Updated: Mar 30, 2021

While low back pain is the leading cause of disability worldwide, and often associated with costly, ineffective, and sometimes harmful care, unhelpful beliefs about low back pain are associated with greater levels of pain, disability, work absenteeism, medication use, and healthcare seeking.

Here are 10 unhelpful MYTHS, followed by 10 FACTS about low back pain.
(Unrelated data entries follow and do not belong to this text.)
-- ==== Sys2Proof/Machine/Trig.lean ====
section
/-! DEFINITION. Machine/Trig.lean: the fixed tables Tc and Ts and the interpolated rotation (R84). -/

namespace Sys2Proof.Machine

/-- 65 536 cos(2 pi q / 1 024) rounded to nearest, q = 0 to 63 (R84). -/
def cosQuarter0 : List Nat :=
  [65536, 65535, 65531, 65525, 65516, 65505, 65492, 65476, 65457, 65436, 65413, 65387, 65358, 65328, 65294, 65259] ++
  [65220, 65180, 65137, 65091, 65043, 64993, 64940, 64884, 64827, 64766, 64704, 64639, 64571, 64501, 64429, 64354] ++
  [64277, 64197, 64115, 64031, 63944, 63854, 63763, 63668, 63572, 63473, 63372, 63268, 63162, 63054, 62943, 62830] ++
  [62714, 62596, 62476, 62353, 62228, 62101, 61971, 61839, 61705, 61568, 61429, 61288, 61145, 60999, 60851, 60700]

/-- The same for q = 64 to 127. -/
def cosQuarter1 : List Nat :=
  [60547, 60392, 60235, 60075, 59914, 59750, 59583, 59415, 59244, 59071, 58896, 58718, 58538, 58356, 58172, 57986] ++
  [57798, 57607, 57414, 57219, 57022, 56823, 56621, 56418, 56212, 56004, 55794, 55582, 55368, 55152, 54934, 54714] ++
  [54491, 54267, 54040, 53812, 53581, 53349, 53114, 52878, 52639, 52398, 52156, 51911, 51665, 51417, 51166, 50914] ++
  [50660, 50404, 50146, 49886, 49624, 49361, 49095, 48828, 48559, 48288, 48015, 47741, 47464, 47186, 46906, 46624]

/-- The same for q = 128 to 191. -/
def cosQuarter2 : List Nat :=
  [46341, 46056, 45769, 45480, 45190, 44898, 44604, 44308, 44011, 43713, 43412, 43110, 42806, 42501, 42194, 41886] ++
  [41576, 41264, 40951, 40636, 40320, 40002, 39683, 39362, 39040, 38716, 38391, 38064, 37736, 37407, 37076, 36744] ++
  [36410, 36075, 35738, 35401, 35062, 34721, 34380, 34037, 33692, 33347, 33000, 32652, 32303, 31952, 31600, 31248] ++
  [30893, 30538, 30182, 29824, 29466, 29106, 28745, 28383, 28020, 27656, 27291, 26925, 26558, 26190, 25821, 25451]

/-- The same for q = 192 to 255. -/
def cosQuarter3 : List Nat :=
  [25080, 24708, 24335, 23961, 23586, 23210, 22834, 22457, 22078, 21699, 21320, 20939, 20557, 20175, 19792, 19409] ++
  [19024, 18639, 18253, 17867, 17479, 17091, 16703, 16314, 15924, 15534, 15143, 14751, 14359, 13966, 13573, 13180] ++
  [12785, 12391, 11996, 11600, 11204, 10808, 10411, 10014, 9616, 9218, 8820, 8421, 8022, 7623, 7224, 6824] ++
  [6424, 6023, 5623, 5222, 4821, 4420, 4019, 3617, 3216, 2814, 2412, 2010, 1608, 1206, 804, 402]

/-- The same for q = 256 to 256. -/
def cosQuarter4 : List Nat :=
  [0]

/-- The first quarter of the cosine table, q = 0 to 256. -/
def cosTable : List Nat := cosQuarter0 ++ cosQuarter1 ++ cosQuarter2 ++ cosQuarter3 ++ cosQuarter4

/-- Tc[q]: 65 536 cos(2 pi q / 1 024), each rounded to the nearest integer (R84). -/
def Tc (q : Nat) : Int :=
  let r := q % 1024
  if r ≤ 256 then ((nth 0 cosTable r : Nat) : Int)
  else if r ≤ 512 then -((nth 0 cosTable (512 - r) : Nat) : Int)
  else if r ≤ 768 then -((nth 0 cosTable (r - 512) : Nat) : Int)
  else ((nth 0 cosTable (1024 - r) : Nat) : Int)

/-- Ts[q]: 65 536 sin(2 pi q / 1 024), each rounded to the nearest integer (R84). -/
def Ts (q : Nat) : Int := Tc (q + 768)

/-- R84: rot(theta), theta in units of 2^-32 turn; the pair (C, S). -/
def rot (theta : Nat) : Int × Int :=
  let u := ofInt 16 (rne (theta % 2 ^ 32 : Nat) 16)
  let q := u / 64
  let fr : Int := (u % 64 : Nat)
  let q1 := (q + 1) % 1024
  (Tc q + rne ((Tc q1 - Tc q) * fr) 6, Ts q + rne ((Ts q1 - Ts q) * fr) 6)

/-- An angle modulo 2^32 from an exact integer (the uint32 casts of R85, R93 and R173). -/
def turn32 (x : Int) : Nat := ofInt 32 x

end Sys2Proof.Machine
end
1) Low back pain is usually a serious medical condition

2) Low back pain will become persistent and deteriorate in later life

3) Persistent low back pain is always related to tissue damage

4) Scans are always needed to detect the cause of low back pain

5) Pain related to exercise and movement is always a warning that harm is being done to the spine and a signal to stop or modify activity

6) Low back pain is cause by poor posture when sitting, standing, and lifting

7) Low back pain is cause by weak core muscles and having a strong core protects against future low back pain

8) Repeated spinal loading results in wear and tear and tissue damage

9) Pain flare ups are a sign of tissue damage and require rest

10) Treatments such as strong medications, injections, and surgery are effective, and necessary, to treat low back pain

Believing these myths is damaging as they may lead to unhelpful behaviors such as avoidance of normal postures, movements, and activities. Unhelpful behaviors may also lead to unhelpful protective reactions such as excessive muscle guarding, bracing, or slow and cautious movements. These behaviors may lead to increased medical intervention such as medication use, procedures, and treatments.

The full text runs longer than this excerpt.